REQUIREMENT
Retype word for word the lines of the data below, from the first to the one bearing "open Machine", with that one included.
EXERCISE DATA below:
-- ==== Sys2Proof/Machine/Regions.lean ====
section
/-! DEFINITION. What a learning package declares of its tensors and areas (R333 to R337, R348, R350, R365): elements and their order, buckets,
pieces and owners, the places of learner state, stash units, and the tensors that a table's frames name. -/

namespace Sys2Proof

open Machine

/-! ### Elements (R334, R140) -/

/-- Elements of a tensor in the blocked layout, edge padding included. -/
def Tensor.elems (t : Tensor) : Nat := (t.rows + 127) / 128 * ((t.cols + 127) / 128) * 16384

/-- Row and column of element `e` of a tensor, in the order of its bytes (R140). -/
def Tensor.place (t : Tensor) (e : Nat) : Nat × Nat :=
  let tc := (t.cols + 127) / 128
  let tile := e / 16384
  let o := e % 16384
  (128 * (tile / tc) + 32 * (o / 4096) + o % 1024 / 32, 128 * (tile % tc) + 32 * (o % 4096 / 1024) + o % 32)

/-- Whether element `e` of a tensor is edge padding. -/
def Tensor.padding (t : Tensor) (e : Nat) : Bool := decide (t.rows ≤ (t.place e).1) || decide (t.cols ≤ (t.place e).2)

/-- Whether the optimizer pass updates element `e` of a tensor (R334, R336, R363): neither padding nor in a frozen row. -/
def Tensor.trains (t : Tensor) (e : Nat) : Bool :=
  !t.padding e && match t.kind with
    | .frozen => false
    | .full => true
    | .partlyTrained => (t.rowMask[(t.place e).1]?).getD false

/-- Insert a tensor by number. -/
def Machine.insertTensor (t : Tensor) : List Tensor → List Tensor
  | [] => [t]
  | u :: rest => if t.number < u.number then t :: u :: rest else u :: insertTensor t rest

/-- A layer's tensors in increasing number. -/
def Package.layerTensors (p : Package) (layer : Nat) : List Tensor :=
  (p.tensors.filter fun t => t.layer == layer).foldl (fun l t => insertTensor t l) []

/-- The layers that hold a FULL or PARTIAL tensor, rising (R365). -/
def Package.layers (p : Package) : List Nat := ((p.tensors.filter fun t => t.kind != .frozen).map Tensor.layer).foldl ninsert []

/-- Where a tensor begins in its layer's parameter element index (R334): tensors are whole tiles, so each begins at a multiple of 4,096. -/
def Package.tensorFirst (p : Package) (t : Tensor) : Nat :=
  (((p.layerTensors t.layer).takeWhile fun u => u.number != t.number).map Tensor.elems).sum

/-- The tensor of a number. -/
def Package.tensor (p : Package) (n : Nat) : Option Tensor := p.tensors.find? fun t => t.number == n

/-- Parameter elements of a layer, padding excluded (Table 9.7). -/
def Package.layerElems (p : Package) (layer : Nat) : Nat := ((p.layerTensors layer).map fun t => t.rows * t.cols).sum

/-! ### Buckets, pieces and owners (R335) -/

/-- P_b of a bucket in a group of `g`. -/
def Bucket.piece (b : Bucket) (g : Nat) : Nat := 4096 * ((b.size + 4096 * g - 1) / (4096 * g))

/-- Elements of piece `q` of a bucket, clipped to the bucket's end. -/
def Bucket.pieceSize (b : Bucket) (g q : Nat) : Nat := min (b.piece g) (b.size - q * b.piece g)

/-- The position that owns element `x` of a layer's index, and the number of the element among those it owns: pieces in the order of the
package's buckets. None where no bucket holds it. -/
def Machine.ownIn (g layer x : Nat) : List Bucket → (Nat → Nat) → Option (Nat × Nat)
  | [], _ => none
  | b :: rest, before =>
    if b.layer = layer ∧ b.first ≤ x ∧ x < b.first + b.size then
      let q := (x - b.first) / b.piece g
      some (q, before q + (x - b.first - q * b.piece g))
    else ownIn g layer x rest fun q => before q + b.pieceSize g q

/-- Owner and number of element `e` of a tensor. -/
def Package.owned (p : Package) (g : Nat) (t : Tensor) (e : Nat) : Option (Nat × Nat) :=
  ownIn g t.layer (p.tensorFirst t + e) p.buckets fun _ => 0

/-- The elements of a tensor that a position owns, each with its number there. -/
def Package.ownElems (p : Package) (g pos : Nat) (t : Tensor) : List (Nat × Nat) :=
  (List.range t.elems).filterMap fun e => match p.owned g t e with
    | some o => if o.1 = pos then some (e, o.2) else none
    | none => none

/-- The position at which a layer's norm chains end (R365): the owner of the last piece that is not empty. -/
def Package.chainEnd (p : Package) (g layer : Nat) : Option Nat :=
  match (p.buckets.filter fun b => b.layer == layer).getLast? with
  | some b => ((List.range g).filter fun q => decide (0 < b.pieceSize g q)).getLast?
  | none => none

/-! ### Areas (Table 9.1, R333) -/

/-- The first area of a kind: base and bytes, both 0 where the package declares none. -/
def Package.area (p : Package) (k : RegionKind) : Nat × Nat :=
  match p.regions.find? fun r => r.kind == k with
  | some r => (r.base, r.bytes)
  | none => (0, 0)

/-- Whether a range lies wholly in an area of some kinds. -/
def Package.inArea (p : Package) (ks : List RegionKind) (a n : Nat) : Bool :=
  p.regions.any fun r => ks.contains r.kind && decide (r.base ≤ a) && decide (a + n ≤ r.base + r.bytes)

/-- The translation granules that a range of context addresses meets, of its tier. -/
def Machine.rangeGranules (a n : Nat) : List Nat :=
  if n = 0 then []
  else
    let u := if inSram a then 0x10000 else 0x200000
    (List.range ((a + n - 1) / u + 1 - a / u)).map fun k => (a / u + k) * u

/-- The areas of a package that the Keeper maps for learning: all but logits buffers and spill areas, which lie in mapped memory. -/
def Package.learnAreas (p : Package) : List Region :=
  if p.kind = .learning then p.regions.filter fun r => r.kind != .logits && r.kind != .spills else []

/-- Context addresses of the LPDDR5X granules of a learning package's areas, mapped when the package is loaded (R333). -/
def Machine.learnRegion (p : Package) : List Nat :=
  ((p.learnAreas.filter fun r => !inSram r.base).flatMap fun r => rangeGranules r.base r.bytes).foldl ninsert []

/-- Context addresses of the SRAM granules of a learning package's areas, mapped by a turn to learning (Table 10.3). -/
def Machine.learnSram (p : Package) : List Nat :=
  ((p.learnAreas.filter fun r => inSram r.base).flatMap fun r => rangeGranules r.base r.bytes).foldl ninsert []

/-- Context addresses of the granules of a learning package's stash units, in SRAM or in the overflow region. -/
def Machine.learnStash (p : Package) (sram : Bool) : List Nat :=
  ((p.stash.filter fun u => inSram u.1 == sram).flatMap fun u => rangeGranules u.1 u.2).foldl ninsert []

/-- The address of the master of a tensor's element in a bank (Table 9.1): a FROZEN tensor has one copy and no banks (R336). The package
fixes the layout inside the area, which the manual does not state. -/
def Package.masterAt (p : Package) (bank : Bool) (t : Tensor) (e : Nat) : Nat :=
  (p.area (if t.kind = .frozen then .frozen else .masters bank)).1 + Config.masterOffset p.packageId t.number e

/-- The address of an element's compensation word in a bank. -/
def Package.compensationAt (p : Package) (bank : Bool) (t : Tensor) (e : Nat) : Nat :=
  (p.area (.masters bank)).1 + Config.compensationOffset p.packageId t.number e

/-- The address of an element's optimizer state in a bank. -/
def Package.stateAt (p : Package) (bank : Bool) (t : Tensor) (e : Nat) : Nat :=
  (p.area (.optState bank)).1 + Config.stateOffset p.packageId t.number e

/-- Whether a context address holds committed learner state: a master or optimizer state of bank `cur`, a frozen master or a history
(Table 13.5). -/
def Package.learnerWord (p : Package) (cur : Bool) (a : Nat) : Bool :=
  p.inArea [.masters cur, .optState cur, .frozen, .histories] a 1

/-- Whether a protection granule lies in a transient area of R525: bank 1 − CUR of masters and state, bucket values, inputs, stash units,
working copies, send area, scratch, logits buffers and spill areas. -/
def Package.transient (p : Package) (cur : Bool) (a : Nat) : Bool :=
  p.inArea [.masters !cur, .optState !cur, .running, .receive, .inputs, .working, .send, .scratch, .updates, .logProbs, .norms, .logits,
    .spills] a 0x10000 || p.stash.any fun u => decide (u.1 ≤ a) && decide (a + 0x10000 ≤ u.1 + u.2)

/-! ### The stash (R348, R350) -/

/-- Unit u(n, l) of the forward pass of local micro-batch `n` at layer `l`, with `k` slots of `layers` units: the blocks of `k` micro-batches
climb the layers and descend by turns, as R350's recursion has it. -/
def Machine.stashUnit (k layers n l : Nat) : Nat :=
  n % k * layers + if n / k % 2 = 0 then l else layers - 1 - l

/-! ### Scales in a table's frames (R66, R67, R338) -/

/-- A frame table with the scales of a step in the frames that name a tensor with one: SCALE_J of Table 4.10 is written, and the header's CRC
formed again over the table (R121). -/
def Machine.scaledTable (bytes : List Byte) (named : List (Nat × Nat)) (scale : Nat → Option Int) : List Byte :=
  let put (b : List Byte) (x : Nat × Nat) : List Byte :=
    match scale x.2 with
    | some j => b.take (64 * x.1 + 27) ++ [BitVec.ofInt 8 j] ++ b.drop (64 * x.1 + 28)
    | none => b
  if named.all fun x => (scale x.2).isNone then bytes
  else
    let b := zeroField (named.foldl put bytes) 60
    b.take 60 ++ leBytes 4 (crc32c b) ++ b.drop 64

end Sys2Proof
end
End of EXERCISE DATA.
ANSWER BELOW
-- ==== Sys2Proof/Machine/Regions.lean ====
section
/-! DEFINITION. What a learning package declares of its tensors and areas (R333 to R337, R348, R350, R365): elements and their order, buckets,
pieces and owners, the places of learner state, stash units, and the tensors that a table's frames name. -/

namespace Sys2Proof

open Machine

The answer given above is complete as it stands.